EXERCISE BRIEF = Output must match the data below exactly from its first line through the line that contains "two shapes -/", with no other line.

Stored data =

● ● ●

/-- With `LOOSE_5_9` the low digit of a 5xyn word is ignored (30_encoding R76). -/
theorem decode_loose_5xyn (x y : Reg) (n : Nibble) : decode true (wordXyn 0x5 x y n) = .seReg x y := by
  simp [decode]

/-- With `LOOSE_5_9` the low digit of a 9xyn word is ignored (30_encoding R76). -/
theorem decode_loose_9xyn (x y : Reg) (n : Nibble) : decode true (wordXyn 0x9 x y n) = .sneReg x y := by
  simp [decode]

/-- Settles O36: as for a byte compare, with the loose words of both rows. -/
theorem skipsOnARegisterCompare : Obligations.SkipsOnARegisterCompare := fun s x y =>
  ⟨wordXyn_toNat 0x5 x y 0x0 (by decide), wordXyn_toNat 0x9 x y 0x0 (by decide),
    fun n => ⟨decode_loose_5xyn x y n, decode_loose_9xyn x y n⟩,
    endsNext_of_skipIf (exec_seReg x y s) beq_iff_eq, endsNext_of_skipIf (exec_sneReg x y s) bne_iff_ne⟩

end Sys2Proof.Machine
end

section
/-! PROOFS. Register loads and arithmetic (41_register_alu R132 to R139 and R141). Each instruction writes either one
register, or a result and VF through `writeFlagged`, and advances; one lemma per shape says what it leaves. -/

namespace Sys2Proof.Machine

/-! ### The frames of the two shapes -/

/-- A register write after other writes adds that register to what they change, and nothing else. -/
theorem changesOnly_setV {may : Part → Prop} {s t : State} {x : Reg} (hx : may (.reg x)) (h : changesOnly may s t)
    (b : Byte) : changesOnly may s (t.setV x b) := fun p hp => by
  have hsame := h p hp
  cases p
  case reg r =>
    have hne : r ≠ x := fun e => hp (e ▸ hx)
    simpa [Part.same, hne] using hsame
  all_goals simpa [Part.same] using hsame

/-- In either reading of `VF_ALIAS` the two writes change the destination and VF alone (41_register_alu R131). -/
theorem changesOnly_writeFlagged {may : Part → Prop} {s : State} {x : Reg} (hx : may (.reg x))
    (hf : may (.reg flagReg)) (flag : Bool) (result : State → Byte) :
    changesOnly may s (writeFlagged x flag result s) := by
  unfold writeFlagged
  split
  · exact changesOnly_setV hx (changesOnly_setV hf (changesOnly_refl may s) _) _
  · exact changesOnly_setV hf (changesOnly_setV hx (changesOnly_refl may s) _) _

/-- VF holds the flag in either reading when the destination is another register (41_register_alu R131). -/
theorem writeFlagged_getV_flagReg {x : Reg} (hx : x ≠ flagReg) (flag : Bool) (result : State → Byte) (s : State) :
    (writeFlagged x flag result s).getV flagReg = flagByte flag := by
  rw [writeFlagged_getV]
  split <;> simp [hx.symm]

/-! ### What an instruction of each shape leaves -/

/-- An instruction that writes one register and advances. -/
theorem endsNext_of_setV {i : Instr} {s : State} {x : Reg} {b : Byte} (h : exec i s = finish .advance (s.setV x b)) :
    endsNext i s (fun t => t.getV x = b ∧ t.pc = s.pc + 2 ∧ changesOnly (fun p => p = .pc ∨ p = .reg x) s t) :=
  ⟨_, h, by simp, rfl,
    changesOnly_applyEffect (.inl rfl) (changesOnly_setV (.inr rfl) (changesOnly_refl _ s) b) _⟩

/-- A flag-writing instruction. -/
theorem endsNext_of_writeFlagged {i : Instr} {s : State} {x : Reg} {flag : Bool} {result : State → Byte}
    (h : exec i s = finish .advance (writeFlagged x flag result s)) :
    endsNext i s (fun t =>
      t.getV x = (writeFlagged x flag result s).getV x ∧ (x ≠ flagReg → t.getV flagReg = flagByte flag) ∧
      t.pc = s.pc + 2 ∧ changesOnly (fun p => p = .pc ∨ p = .reg x ∨ p = .reg flagReg) s t) :=
  ⟨_, h, applyEffect_getV _ _ x,
    fun hx => (applyEffect_getV _ _ flagReg).trans (writeFlagged_getV_flagReg hx flag result s),
    by simp,
    changesOnly_applyEffect (.inl rfl) (changesOnly_writeFlagged (.inr (.inl rfl)) (.inr (.inr rfl)) flag result) _⟩

/-! ### Loads, copies and the operations without a flag -/

theorem exec_ldByte (x : Reg) (kk : Byte) (s : State) : exec (.ldByte x kk) s = finish .advance (s.setV x kk) := rfl

theorem exec_addByte (x : Reg) (kk : Byte) (s : State) :
    exec (.addByte x kk) s = finish .advance (s.setV x (s.getV x + kk)) := rfl

theorem exec_ldReg (x y : Reg) (s : State) : exec (.ldReg x y) s = finish .advance (s.setV x (s.getV y)) := rfl

theorem exec_orReg (x y : Reg) (s : State) :
    exec (.orReg x y) s = finish .advance (s.setV x (s.getV x ||| s.getV y)) := rfl

theorem exec_andReg (x y : Reg) (s : State) :
    exec (.andReg x y) s = finish .advance (s.setV x (s.getV x &&& s.getV y)) := rfl

theorem exec_xorReg (x y : Reg) (s : State) :
    exec (.xorReg x y) s = finish .advance (s.setV x (s.getV x ^^^ s.getV y)) := rfl

/-- Settles O37: both are one register write, and the sum of two bytes is taken modulo 256. -/
theorem byteImmediatesLoadAndAdd : Obligations.ByteImmediatesLoadAndAdd := fun s x kk => by
  obtain ⟨t, hexec, hx, hpc, hframe⟩ := endsNext_of_setV (exec_addByte x kk s)
  have hsum : (t.getV x).toNat = ((s.getV x).toNat + kk.toNat) % 256 := hx ▸ BitVec.toNat_add _ _
  exact ⟨wordXkk_toNat 0x6 x kk (by decide), wordXkk_toNat 0x7 x kk (by decide),
    endsNext_of_setV (exec_ldByte x kk s), t, hexec, hsum, hpc, hframe⟩

/-- Settles O38: each of the four is one write of the destination. -/
theorem copyAndBitwiseWriteTheDestinationAlone : Obligations.CopyAndBitwiseWriteTheDestinationAlone := by
  intro s x y i n r h
  simp only [Prod.mk.injEq] at h
  obtain ⟨rfl, rfl, rfl⟩ | ⟨rfl, rfl, rfl⟩ | ⟨rfl, rfl, rfl⟩ | ⟨rfl, rfl, rfl⟩ := h
  · exact ⟨wordXyn_toNat 0x8 x y 0x0 (by decide), endsNext_of_setV (exec_ldReg x y s)⟩
  · exact ⟨wordXyn_toNat 0x8 x y 0x1 (by decide), endsNext_of_setV (exec_orReg x y s)⟩
  · exact ⟨wordXyn_toNat 0x8 x y 0x2 (by decide), endsNext_of_setV (exec_andReg x y s)⟩
  · exact ⟨wordXyn_toNat 0x8 x y 0x3 (by decide), endsNext_of_setV (exec_xorReg x y s)⟩

/-! ### ADD Vx,Vy -/

theorem exec_addReg (x y : Reg) (s : State) :
    exec (.addReg x y) s =
      finish .advance (writeFlagged x (carryFlag (s.getV x) (s.getV y)) (fun _ => s.getV x + s.getV y) s) := rfl

/-- The words 8xyn with the digit n beside the family digit. -/
theorem word8xyn_toNat (x y : Reg) (n : Nibble) :
    (wordXyn 0x8 x y n).toNat = 0x8000 + n.val + x.val * 256 + y.val * 16 := by
  rw [wordXyn_toNat 0x8 x y n (by decide)]
  omega

/-- The carry as a number (41_register_alu R138). -/
theorem flagByte_carryFlag_toNat (a b : Byte) :
    (flagByte (carryFlag a b)).toNat = if a.toNat + b.toNat > 255 then 1 else 0 := by
  simp only [flagByte_toNat, carryFlag, decide_eq_true_eq]

/-- A result that no write of the instruction can alter stands in the destination, but for the later flag of the
OperandsFirst reading with VF as the destination (41_register_alu R131). -/
theorem writeFlagged_const_getV (x : Reg) (flag : Bool) (r : Byte) (s : State) :
    (writeFlagged x flag (fun _ => r) s).getV x =
      if x = flagReg ∧ s.cfg.vfAlias = .operandsFirst then flagByte flag else r := by
  rw [writeFlagged_getV]
  cases s.cfg.vfAlias <;> simp

/-- Settles O39: the sum is read before either write, so only the order of the two writes tells the readings
apart. -/
theorem addSetsSumAndCarry : Obligations.AddSetsSumAndCarry := by
  intro s x y sum carry
  have hcarry : (flagByte (carryFlag (s.getV x) (s.getV y))).toNat = carry := flagByte_carryFlag_toNat _ _
  have hsum : (s.getV x + s.getV y).toNat = sum % 256 := BitVec.toNat_add _ _
  obtain ⟨t, hexec, hx, hflag, hpc, hframe⟩ := endsNext_of_writeFlagged (exec_addReg x y s)
  refine ⟨word8xyn_toNat x y 0x4, t, hexec, ?_, fun hne => ?_, hpc, hframe⟩
  · rw [hx, writeFlagged_const_getV, apply_ite BitVec.toNat, hcarry, hsum]
  · rw [hflag hne, hcarry]

/-! ### SUB and SUBN -/

theorem exec_subReg (x y : Reg) (s : State) :
    exec (.subReg x y) s = finish .advance
      (writeFlagged x (greaterFlag (s.getV x) (s.getV y)) (fun t => t.getV x - t.getV y) s) := rfl

theorem exec_subnReg (x y : Reg) (s : State) :
    exec (.subnReg x y) s = finish .advance
      (writeFlagged x (greaterFlag (s.getV y) (s.getV x)) (fun t => t.getV y - t.getV x) s) := rfl

/-- The strict flag as a byte (41_register_alu R139, R141). -/
theorem flagByte_greaterFlag (a b : Byte) : flagByte (greaterFlag a b) = if a.toNat > b.toNat then 1 else 0 := by
  simp only [flagByte, greaterFlag, decide_eq_true_eq]

/-- An instruction that writes the difference Va - Vb to Vx with the strict flag. In the Sequential reading the
operands are read after the flag is written, so VF as an operand is the flag. -/
theorem endsNext_of_difference {i : Instr} {s : State} {x a b : Reg} {f : Byte}
    (h : exec i s = finish .advance
      (writeFlagged x (greaterFlag (s.getV a) (s.getV b)) (fun t => t.getV a - t.getV b) s))
    (hf : flagByte (greaterFlag (s.getV a) (s.getV b)) = f) :
    endsNext i s (fun t =>
      t.getV x = (match s.cfg.vfAlias with
        | .sequential => (if a = flagReg then f else s.getV a) - (if b = flagReg then f else s.getV b)
        | .operandsFirst => if x = flagReg then f else s.getV a - s.getV b) ∧
      (x ≠ flagReg → t.getV flagReg = f) ∧
      t.pc = s.pc + 2 ∧ changesOnly (fun p => p = .pc ∨ p = .reg x ∨ p = .reg flagReg) s t) := by
  obtain ⟨t, hexec, hx, hflag, hpc, hframe⟩ := endsNext_of_writeFlagged h
  refine ⟨t, hexec, ?_, fun hne => (hflag hne).trans hf, hpc, hframe⟩
  rw [hx, writeFlagged_getV, hf]
  cases s.cfg.vfAlias <;> simp

/-- Settles O40: the difference is Vx - Vy. -/
theorem subSetsDifferenceAndStrictFlag : Obligations.SubSetsDifferenceAndStrictFlag := fun s x y =>
  ⟨word8xyn_toNat x y 0x5, endsNext_of_difference (exec_subReg x y s) (flagByte_greaterFlag _ _)⟩

/-- Settles O41: the difference is Vy - Vx. -/
theorem subnSetsReverseDifferenceAndStrictFlag : Obligations.SubnSetsReverseDifferenceAndStrictFlag := fun s x y =>
  ⟨word8xyn_toNat x y 0x7, endsNext_of_difference (exec_subnReg x y s) (flagByte_greaterFlag _ _)⟩

end Sys2Proof.Machine
end

section
/-! PROOFS. The two loads of I (42_index_memory R170, R172): each is one write of I, and both values fit its 16
bits. -/

namespace Sys2Proof.Machine

/-- A write of I after other writes adds the index to what they change, and nothing else. -/
theorem changesOnly_setI {may : Part → Prop} {s t : State} (hi : may .index) (h : changesOnly may s t) (a : Word) :
    changesOnly may s (t.setI a) := fun p hp => by
  have hsame := h p hp
  cases p
  case index => exact absurd hi hp
  all_goals simpa [Part.same] using hsame

/-- An instruction that writes I, with a value known as a number, and advances. -/
theorem endsNext_of_setI {i : Instr} {s : State} {a : Word} {n : Nat} (h : exec i s = finish .advance (s.setI a))
    (ha : a.toNat = n) :
    endsNext i s (fun t => t.i.toNat = n ∧ t.pc = s.pc + 2 ∧ changesOnly (fun p => p = .pc ∨ p = .index) s t) :=
  ⟨_, h, by rw [applyEffect_i, State.setI_i, ha], rfl,
    changesOnly_applyEffect (.inl rfl) (changesOnly_setI (.inr rfl) (changesOnly_refl _ s) a) _⟩

theorem exec_ldI (nnn : Addr) (s : State) : exec (.ldI nnn) s = finish .advance (s.setI (zextAddr nnn)) := rfl

theorem exec_ldF (x : Reg) (s : State) : exec (.ldF x) s = finish .advance (s.setI (glyphAddr (s.getV x))) := rfl

/-- A 12-bit address keeps its value in I (42_index_memory R170). -/
@[simp] theorem zextAddr_toNat (nnn : Addr) : (zextAddr nnn).toNat = nnn.toNat :=
  BitVec.toNat_setWidth_of_le (by decide)

/-- The glyph address of a byte is at most 1275, so it needs no truncation (42_index_memory R172). -/
@[simp] theorem glyphAddr_toNat (b : Byte) : (glyphAddr b).toNat = b.toNat * 5 := by
  have hfits : b.toNat * 5 < 2 ^ 16 := by omega
  rw [glyphAddr, BitVec.toNat_ofNat, Nat.mod_eq_of_lt hfits]

/-- The words Fxkk with the low byte beside the family digit. -/
theorem wordFxkk_toNat (x : Reg) (kk : Byte) : (wordXkk 0xF x kk).toNat = 0xF000 + kk.toNat + x.val * 256 := by
  rw [wordXkk_toNat 0xF x kk (by decide)]
  omega

/-- Settles O44: each is one write of I, with a value that fits its 16 bits. -/
theorem ldIAndLdFSetTheIndex : Obligations.LdIAndLdFSetTheIndex := fun s nnn x =>
  ⟨wordNnn_toNat 0xA nnn (by decide), wordFxkk_toNat x 0x29,
    endsNext_of_setI (exec_ldI nnn s) (zextAddr_toNat nnn),
    endsNext_of_setI (exec_ldF x s) (glyphAddr_toNat (s.getV x))⟩

end Sys2Proof.Machine
end

section
/-! PROOFS. The timers (43_timers_keypad R200, R202 to R204): the tick before the instruction, and the three
instructions that read or set a timer. -/

namespace Sys2Proof.Machine

/-! ### The frames of the timer writes, the tick and the latch -/

/-- A write of DT after other writes adds the delay timer to what they change, and nothing else. -/
theorem changesOnly_setDt {may : Part → Prop} {s t : State} (hdt : may .delayTimer) (h : changesOnly may s t)
    (b : Byte) : changesOnly may s (t.setDt b) := fun p hp => by
  have hsame := h p hp
  cases p
  case delayTimer => exact absurd hdt hp
  all_goals simpa [Part.same] using hsame

/-- A write of ST after other writes adds the sound timer to what they change, and nothing else. -/
theorem changesOnly_setSt {may : Part → Prop} {s t : State} (hst : may .soundTimer) (h : changesOnly may s t)
    (b : Byte) : changesOnly may s (t.setSt b) := fun p hp => by
  have hsame := h p hp
  cases p
  case soundTimer => exact absurd hst hp
  all_goals simpa [Part.same] using hsame

/-- The tick is a write of each timer. -/
theorem timerTick_eq_setSt_setDt (s : State) : timerTick s = (s.setDt (tickDown s.dt)).setSt (tickDown s.st) := rfl

/-- The start of a step latches its input and clears the redraw mark (30_encoding R86). -/
theorem changesOnly_beginStep {may : Part → Prop} (hkeys : may .keys) (hrnd : may .rnd) (hinputs : may .inputs)
    (hcount : may .inputCount) (hredraw : may .redraw) (s : State) : changesOnly may s s.beginStep := fun p hp => by
  cases p
  case keys => exact absurd hkeys hp
  case rnd => exact absurd hrnd hp
  case inputs => exact absurd hinputs hp
  case inputCount => exact absurd hcount hp
  case redraw => exact absurd hredraw hp
  all_goals rfl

● ● ●

RESULT FOR THIS EXERCISE =
/-- With `LOOSE_5_9` the low digit of a 5xyn word is ignored (30_encoding R76). -/
theorem decode_loose_5xyn (x y : Reg) (n : Nibble) : decode true (wordXyn 0x5 x y n) = .seReg x y := by
  simp [decode]

/-- With `LOOSE_5_9` the low digit of a 9xyn word is ignored (30_encoding R76). -/
theorem decode_loose_9xyn (x y : Reg) (n : Nibble) : decode true (wordXyn 0x9 x y n) = .sneReg x y := by
  simp [decode]

/-- Settles O36: as for a byte compare, with the loose words of both rows. -/
theorem skipsOnARegisterCompare : Obligations.SkipsOnARegisterCompare := fun s x y =>
  ⟨wordXyn_toNat 0x5 x y 0x0 (by decide), wordXyn_toNat 0x9 x y 0x0 (by decide),
    fun n => ⟨decode_loose_5xyn x y n, decode_loose_9xyn x y n⟩,
    endsNext_of_skipIf (exec_seReg x y s) beq_iff_eq, endsNext_of_skipIf (exec_sneReg x y s) bne_iff_ne⟩

end Sys2Proof.Machine
end

section
/-! PROOFS. Register loads and arithmetic (41_register_alu R132 to R139 and R141). Each instruction writes either one
register, or a result and VF through `writeFlagged`, and advances; one lemma per shape says what it leaves. -/

namespace Sys2Proof.Machine

/-! ### The frames of the two shapes -/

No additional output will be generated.